По поводу «Нови» опять повторил раньше высказанный им взгляд, что «Новь», вопреки общему мнению, – лучшая вещь Тургенева, лучше «Рудина» и других его романов; что она отличается цельностью, верно рисует время и верно изображает типы.
13 июля
После обеда за разговором кто-то упомянул Лескова, и графиня спросила Льва Николаевича, нравится ли ему он. Тот отвечал, что, по его мнению, некоторые места у Лескова превосходны (стал припоминать названия вещей и сцены из них), но основной его недостаток – искусственность в сюжетах, языке, особенные словечки. Он даже при личном свидании с Лесковым «осмелился ему это высказать», но тот отвечал, что иначе писать не умеет.

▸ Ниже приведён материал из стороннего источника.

/-! ## EXPORT (R195–R197) -/

/-- EXPORT: the copy back of a berth that leaves PARKED was taken first, so its export finds a state that R263 does not allow (R201). -/
def runExport (c : BitVec 10) (s : State) (i : Item) (e : Berth) : State :=
  let d := part0 i
  let n := blobLen s e
  if !restZero d [(24, 8), (32, 4)] then badItem s c i 0 1
  else if leAt d 24 8 % 64 ≠ 0 then badItem s c i 0 2
  else if e.copyBack || e.unparkDue then badItemState s c i
  else if awayNow s e || e.copying then holdItem s c i
  else if leAt d 32 4 < n then completeItem s c i stBadDesc ([0, 2, 0, 0] ++ natLe n 4)
  else match stateKey s s.sec.tEpoch with
    | none => completeItem s c i stKeyEpoch []
    | some k =>
      match genRequest s hubGen with
      | (s1, .key w) =>
        let blob := sealBlob s1 e k (natLe w.toNat 12)
        let s2 := hubPm s1 c false (swapAt e) (winLen e + (usedPart (berthModel s e) e).2)
        let s3 := bump (hostBytes (emit s2 (.hostWrite (BitVec.ofNat 64 (leAt d 24 8)) blob)) c n) (seqDevCtr 2)
        completeItem s3 c i stOk (berthDetail i.berth ++ [0, 0] ++ natLe n 4)
      | (s1, .wait) => holdItem (genWait s1 hubGen (some ⟨c, i.seq⟩)) c i
      | (s1, .refuse) => completeItem s1 c i stOutOfService (berthDetail i.berth)

/-! ## One operation on a berth, by opcode (R263) -/

def runLockItem (c : BitVec 10) (s : State) (i : Item) : State :=
  let e := berth s i.berth
  let v := leAt (part0 i) 16 1
  if 4 ≤ v ∨ !restZero (part0 i) [(16, 1), (20, 4)] then badItem s c i 0 1
  else if e.st = .abandoned ∧ v % 2 = 1 then (if frozenNow s e then holdItem s c i else grantLock s i.berth c i)
  else match meet c e [.admitted, .running, .parked] false with
    | .run =>
      if frozenNow s e || e.copying || e.unparkDue || (awayNow s e && decide (e.st ≠ .running)) then holdItem s c i
      else acquire s i.berth c i
    | .wait => holdItem (setBerth s i.berth { e with waiters := e.waiters ++ [⟨c, i.seq⟩] }) c i
    | .hold => holdItem s c i
    | .done st d => completeItem s c i st d

/-- Every operation but LOCK and UNLOCK. -/
def runBerthOp (c : BitVec 10) (s : State) (i : Item) : State :=
  match i.op with
  | 0x04 => onBerth s c i [.admitted, .running, .parked] true (fun s e => runFrame c s i e)
  | 0x05 => runOutRet c s i
  | 0x06 => onBerth s c i [.admitted, .running, .parked] true (fun s e => runLeave c s i e)
  | 0x07 => onBerth s c i [.running, .parked] false (fun s e => runPark c s i e)
  | 0x08 => onBerth s c i [.running, .parked] false (fun s e => runUnpark c s i e)
  | 0x09 => onBerth s c i [.running, .parked] false (fun s e => runMigrate c s i e)
  | 0x0C => onBerth s c i [.parked] true (fun s e => runReadState c s i e)
  | 0x0D => onBerth s c i [] true (fun s e => runWriteState c s i e)
  | 0x0E => onBerth s c i [] true (fun s e => runSetLimit c s i e)
  | 0x0F => onBerth s c i [.parked] false (fun s e => runExport c s i e)
  | _ => s

/-- Serve waiters in order: other operations run in turn, the first acquire ends it (R264).  After a release (`direct`) that acquire is
granted, with `held_from` kept, whatever the state. -/
def serveWaiters (s : State) (b : BitVec 12) (direct : Bool) : Nat → State
  | 0 => s
  | n + 1 =>
    let e := berth s b
    match e.waiters with
    | [] => s
    | w :: rest =>
      let s1 := setBerth s b { e with waiters := rest }
      match findItem s1 w.client w.item with
      | none => serveWaiters s1 b direct n
      | some i =>
        if i.op = 0x0A then (if direct then grantLock s1 b w.client i else acquire s1 b w.client i)
        else serveWaiters (runBerthOp w.client s1 i) b direct n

Вечером Лев Николаевич, возвратившись с длинной прогулки пешком (ходил в деревню за делом), был в добром настроении и разговорился. Чертков получил письмо от Эртеля, с которым он в дружбе, и это послужило поводом к разговору об Эртеле.
– Странно у нас как-то выдвигают, – сказал Лев Николаевич. – Теперь выдвинули Чехова и Короленко, а там все остальное безызвестное. А по моему мнению, Эртеля скорее нужно было бы выдвинуть, чем Короленко. Это, несомненно, талантливый человек, живой. Сначала он писал, рабски подражая Тургеневу, все-таки очень хорошо. Потом явилась самостоятельная манера. Есть прекрасные места (Лев Николаевич стал припоминать)[124]. Он любит лошадей, знает их и прекрасно описывает. Только это талант, который не знает, зачем живет.
Николай Николаевич опять вспомнил Засодимского и Златовратского, и Лев Николаевич опять по поводу Златовратского сказал, что решительно не понимает, откуда он получил такую популярность: «Это, верно, объясняется тем, что он, как и Мачтет, был, кажется, пострадавшим. По крайней мере, он был близок с некоторыми революционерами» ‹…›.